The strong labor market looks set to continue in the next year, a new report indicates. Most companies are set to deliver pay raises to their employees in 2024 amid efforts to retain talent.
That said, it’s not all good news. The average raise in the US will be 3.8%, which is slightly down from the 4% raises that US employees actually did earn, on average, across 2023 so far.
It’s a good sign for workers, though, as these rates of salary increase are “well above” the raises seen across the past decade. Businesses had hoped to reverse this trend, but don’t seem to have found a way to do so just yet.
78% of US Organizations Say Their 2024 Salary Increase Budget Is the Same or Higher Year Over Year
The news comes from Payscale, the compensation data provider behind the Salary Budget Survey. This is their eighth installment in the annual survey, so they have a solid database of previous results to compare to managers’ opinions about salary budgets in 2024.

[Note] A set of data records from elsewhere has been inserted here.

-- ==== Sys2Proof/Proofs/HearingKeeps.lean ====
section
/-!
SUPPORT. What hearing the line keeps: the rotation, rounds and frames of other stations move no transmitter and no carrier,
leave every claim unadmitted, and keep the laws of the feeder and the line. One relation, shown of each shared operation once.
-/

namespace Sys2Proof.Machine

variable {s t u : State} {n : Word16}

/-! ## The relation -/

/-- The join hold count is in its range, and below the limit in LISTENING (R149). -/
def State.JoinHeld (s : State) : Prop :=
  s.line.joinHold ≤ s.lc.holdCeiling + 2 ∧ (s.line.state = .listening → s.line.joinHold < s.lc.holdCeiling + 2)

/-- The position held is one of the addresses 1..30. -/
def LineCtl.Placed (l : LineCtl) : Prop := ∀ p, l.position = some p → 1 ≤ p.address ∧ p.address ≤ 30

/-- R67's law of the engines alone. -/
def State.Backed (s : State) : Prop := ∀ c, (s.eng c).state = .firing → s.ownSlotLive c = true

/-- What hearing keeps: `s` before, `t` after. -/
structure State.Hears (s t : State) : Prop where
  lasts : s.Lasts t
  state : t.line.state = s.line.state ∨ (s.line.state = .listening ∧ t.line.state = .joining ∧ t.line.count ≠ none)
  count : s.line.count ≠ none → t.line.count ≠ none
  counted : (s.line.position ≠ none → s.line.count ≠ none) → t.line.position ≠ none → t.line.count ≠ none
  placed : s.line.Placed → t.line.Placed
  inFlight : t.line.inFlight = s.line.inFlight
  de : t.line.de = s.line.de
  jabber : t.line.jabber = s.line.jabber
  carrier : t.line.carrier = s.line.carrier
  untaken : t.line.untaken = s.line.untaken
  silence : t.line.foundingTimer = s.line.foundingTimer
  joinHeld : s.JoinHeld → t.JoinHeld
  roster : t.line.onRoster s.own = s.line.onRoster s.own ∨ (s.line.state = .onLine ∧ t.line.onRoster s.own = true)
  fresh : s.line.state ≠ .onLine → s.view.fresh = true ∧ s.line.record.openedOnLine = false →
    t.view.fresh = true ∧ t.line.record.openedOnLine = false
  offer : ∀ c, t.view.offer c = s.view.offer c
  firing : ∀ c, (t.eng c).state = .firing → (s.eng c).state = .firing
  claims : ∀ c l r h, (t.view.row s.own).slot c = .active l r h → (s.view.row s.own).slot c = .active l r h
  backed : s.Backed → t.Backed
  view : s.view.InRange s.own s.lc.holdCeiling → t.view.InRange s.own s.lc.holdCeiling

theorem State.Hears.refl (s : State) : s.Hears s where
  lasts := .refl s
  state := .inl rfl
  count := id
  counted := id
  placed := id
  inFlight := rfl
  de := rfl
  jabber := rfl
  carrier := rfl
  untaken := rfl
  silence := rfl
  joinHeld := id
  roster := .inl rfl
  fresh _ := id
  offer _ := rfl
  firing _ := id
  claims _ _ _ _ := id
  backed := id
  view := id

theorem State.Hears.onLine_iff (h : s.Hears t) : t.line.state = .onLine ↔ s.line.state = .onLine := by
  obtain same | ⟨listening, joining, -⟩ := h.state
  · rw [same]
  · rw [listening, joining]
    exact ⟨nofun, nofun⟩

theorem State.Hears.trans (h : s.Hears t) (g : t.Hears u) : s.Hears u where
  lasts := h.lasts.trans g.lasts
  state := by
    obtain same | ⟨listening, joining, counted⟩ := g.state
    · rw [same]
      exact h.state.imp_right fun ⟨listening, joining, counted⟩ => ⟨listening, joining, g.count counted⟩
    · obtain same | ⟨-, joined, -⟩ := h.state
      · exact .inr ⟨same ▸ listening, joining, counted⟩
      · cases joined.symm.trans listening
  count := g.count ∘ h.count
  counted law := g.counted (h.counted law)
  placed := g.placed ∘ h.placed
  inFlight := g.inFlight.trans h.inFlight
  de := g.de.trans h.de
  jabber := g.jabber.trans h.jabber
  carrier := g.carrier.trans h.carrier
  untaken := g.untaken.trans h.untaken
  silence := g.silence.trans h.silence
  joinHeld := g.joinHeld ∘ h.joinHeld
  roster := by
    have roster := g.roster
    rw [h.lasts.own, h.onLine_iff] at roster
    obtain same | listed := roster
    · rw [same]
      exact h.roster
    · exact .inr listed
  fresh off held := g.fresh (fun on => off (h.onLine_iff.1 on)) (h.fresh off held)
  offer c := (g.offer c).trans (h.offer c)
  firing c := h.firing c ∘ g.firing c
  claims c l r hold active := by
    have claims := g.claims c l r hold
    rw [h.lasts.own] at claims
    exact h.claims c l r hold (claims active)
  backed := g.backed ∘ h.backed
  view law := by
    have view := g.view
    rw [h.lasts.own, h.lasts.lc] at view
    exact view (h.view law)

/-! ## Single changes -/

/-- The view changes beside the own row; the fresh cause may end for a round begun ON LINE. -/
theorem State.hears_view {v : View} (beside : s.view.Beside s.own s.lc.holdCeiling { v with fresh := s.view.fresh })
    (fresh : s.line.record.openedOnLine = false → s.view.fresh = true → v.fresh = true) : s.Hears { s with view := v } :=
  { State.Hears.refl s with
    lasts := ⟨rfl, rfl, rfl, .refl _⟩
    fresh := fun _ held => ⟨fresh held.2 held.1, held.2⟩
    offer := fun c => (by cases c <;> rfl : v.offer c = View.offer { v with fresh := s.view.fresh } c).trans (beside.offer c)
    claims := fun c l r h active => (beside.slots c).symm.trans active
    backed := fun backed c firing => by
      have same : State.ownSlotLive { s with view := v } c = s.ownSlotLive c :=
        congrArg (fun x : Slot => s.line.count.any fun n => x.live n) (beside.slots c)
      exact same.trans (backed c (by cases c <;> exact firing))
    firing := fun c => by cases c <;> exact id
    view := fun law => by
      obtain ⟨rows, orphans, pointer⟩ := beside.inRange law
      exact ⟨rows, orphans, pointer⟩ }

theorem State.hears_beside {v : View} (beside : s.view.Beside s.own s.lc.holdCeiling v) : s.Hears { s with view := v } := by
  refine State.hears_view ?_ fun _ held => by rw [beside.fresh]; exact held
  rw [← beside.fresh]
  exact beside

theorem State.setMiss_hears (s : State) : s.Hears s.setMiss := State.hears_beside s.view.setMiss_beside

/-- The line changes in what hearing moves: its state, roster, position, record, join hold count, last valid frame and outbox. -/
theorem State.hears_line (l : LineCtl) (same : l = { s.line with
      state := l.state, roster := l.roster, position := l.position, record := l.record, joinHold := l.joinHold, lastValid := l.lastValid
      outbox := l.outbox })
    (state : l.state = s.line.state ∨ (s.line.state = .listening ∧ l.state = .joining ∧ s.line.count ≠ none))
    (counted : l.position ≠ none → s.line.position ≠ none ∨ s.line.count ≠ none) (placed : s.line.Placed → l.Placed)
    (joinHeld : s.JoinHeld → State.JoinHeld { s with line := l })
    (roster : l.onRoster s.own = s.line.onRoster s.own ∨ (s.line.state = .onLine ∧ l.onRoster s.own = true))
    (record : s.line.state ≠ .onLine → s.line.record.openedOnLine = false → l.record.openedOnLine = false) :
    s.Hears { s with line := l } := by
  have count : l.count = s.line.count := by rw [same]
  exact { State.Hears.refl s with
    lasts := ⟨rfl, rfl, by rw [same], .refl _⟩
    state := state.imp_right fun ⟨listening, joining, held⟩ => ⟨listening, joining, by rw [count]; exact held⟩
    count := fun held => by rw [count]; exact held
    counted := fun law held => by
      rw [count]
      exact (counted held).elim law id
    placed := placed
    inFlight := by rw [same]
    de := by rw [same]
    jabber := by rw [same]
    carrier := by rw [same]
    untaken := by rw [same]
    silence := by rw [same]
    joinHeld := joinHeld
    roster := roster
    fresh := fun off held => ⟨held.1, record off held.2⟩
    offer := fun _ => rfl
    firing := fun c => by cases c <;> exact id
    backed := fun backed c firing => by
      have own : State.ownSlotLive { s with line := l } c = s.ownSlotLive c := by
        unfold State.ownSlotLive State.own
        rw [same]
      exact own.trans (backed c (by cases c <;> exact firing)) }
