-- ==== Sys2Proof/Machine/TypesCht.lean ====
section
/-! DEFINITION. Plain-data state of the chart banks, parse graph banks, load windows, chart swap and twin sequencers
(chapters 2 to 4). -/

namespace Sys2Proof.Machine

/-- The 512-byte manifest (R34). Byte 0 is the most significant byte, so an operand at offset o of W bytes is big-endian
(R35). -/
abbrev Manifest := BitVec 4096

/-- One chart bank with its parse graph bank (Table 3.1, Table 4.1). Unlisted entries are 0, as at cold reset (R75), but
for cost entries, whose unlisted value is the default of Table 2.16a. -/
structure ChartBank where
  /-- Ingress stage rows, key 512 × stage + row. -/
  rowsI : SMap (BitVec 256)
  /-- Egress stage rows, key 512 × stage + row. -/
  rowsE : SMap (BitVec 256)
  /-- Constant pool, 2,048 entries (R51). -/
  consts : SMap (BitVec 64)
  /-- Key profiles, 128 entries (R54). -/
  profs : SMap (BitVec 256)
  /-- Cost table, 16 entries in 1/64 EU (R69), only those changed from the default. -/
  costs : SMap Nat
  /-- Itinerary entries, key ((64 × direction + pipeline) × 4 + variant) × 512 + slot (R78). -/
  itin : SMap (BitVec 16)
  /-- Match table entries, key 16 × table + entry (R90). -/
  mtch : SMap (BitVec 64)
  /-- The bank descriptor (Table 3.13), DATA0 in the low word. -/
  desc : BitVec 256
  /-- Mirror sessions (Table 3.14). -/
  mirrors : SMap (BitVec 64)
  /-- Parse states (R106). -/
  states : SMap (BitVec 128)
  /-- Parse transition entries (R107). -/
  trans : SMap (BitVec 64)
  /-- Parse source entries (R115). -/
  srcs : SMap (BitVec 32)
  deriving DecidableEq, Repr

/-- A bank at cold reset: zero, costs at their defaults (R75, R99). -/
def ChartBank.reset : ChartBank :=
  { rowsI := [], rowsE := [], consts := [], profs := [], costs := [], itin := [], mtch := [], desc := 0#256,
    mirrors := [], states := [], trans := [], srcs := [] }

/-- A load window command in progress (R72, R118): the command bits, and the address and data registers as the command
found them. -/
structure LoadCmd where
  go : Bool
  rd : Bool
  addr : BitVec 32
  data : BitVec 256
  deriving DecidableEq, Repr

/-- A CHART_SWAP action held for a target tick (R103, R350). -/
structure HeldSwap where
  src : Nat
  seq : Nat
  target : Nat
  chartId : Nat
  receipt : Nat
  deriving DecidableEq, Repr

/-- Chart banks and sequencers beside the CHT and PRS registers. -/
structure Cht where
  bank0 : ChartBank
  bank1 : ChartBank
  /-- The chart load command in progress. -/
  ld : Option LoadCmd
  /-- The parse graph load command in progress. -/
  prsLd : Option LoadCmd
  /-- The scope and target tick of the arm being checked or held (R97). -/
  armScope : Nat
  armTarget : Nat
  /-- The follower's swap command, once received (R103). -/
  held : Option HeldSwap
  /-- Twin B drives, for each of the 32 pairs (R86, R87). -/
  driverB : List Bool
  /-- Pairs with a faulty twin, with the tick of its reload (R87). -/
  resync : List (Nat × Nat)
  /-- Tokens of the exception punt limiter, in 1/1,024 (R117). -/
  tokens : Nat
  /-- The tick whose last parser exception PRS_STOP_LAST shows (R119). -/
  stopTick : Nat
  deriving DecidableEq, Repr

/-- Cold reset: both banks zero, no command in progress, the limiter full at the default depth of 64 tokens (R117). -/
def Cht.reset : Cht :=
  { bank0 := ChartBank.reset, bank1 := ChartBank.reset, ld := none, prsLd := none, armScope := 0, armTarget := 0,
    held := none, driverB := List.replicate 32 false, resync := [], tokens := 64 * 1024, stopTick := 0 }

end Sys2Proof.Machine
end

At the very least, organizations aren’t planning to reduce the annual budgets they allocate for pay raises. A high percentage of organizations in the US (79%) say they’ll keep these budgets the same or will raise them in 2024. In Canada, even more organizations — 81% — say the same.
That doesn’t mean that the employees getting these raises are living large, however: Thanks to a 40-year high for inflation rates, a 4% or 3.8% average raise doesn’t even fully mitigate the rising cost of living expenses for many.
Will 2024 Salary Increases Exceed These Predictions?
Companies only expected to give 3.8% raises on average in 2023 when Payscale first polled them in 2022, so the actual average raise, 4%, actually exceeds expecations. That could happen again in 2024.
On the other, the prediction might be an overestimation. A recession could wind up weakening the labor market, so it’s possible that the trend in higher pay could be further weakened or reversed in the upcoming year. Shifting to AI might help stave off revenue losses from labor shortages, as well.
In the end, the survey simply tells us what managers think their budgets will support in 2024 — and that’s 3.8% higher wages than they thought last year.
Addressing Labor Shortages With Higher Pay
If you work in tech, you’ve likely been dealing with the fear of losing your position, thanks to an ongoing wave of deep job cuts across the industry, from Meta to Microsoft. But other industries may not have the same problem.
The issue brings to mind another recent survey which uncovered skills gaps for 22% (and counting) of businesses.
74% of organizations polled for this survey reported that they found it “more difficult today to attract qualified candidates.” Labor shortages were among the reasons given for the lack of skilled applicants, and it sure seems like higher wages would go a long way towards alleviating these concerns.
Other benefits can’t hurt, however. If your company’s budget can’t handle moderate pay raises, alternative retention methods might include backing a flexible, remote-friendly work environment, or offering upskilling initiatives.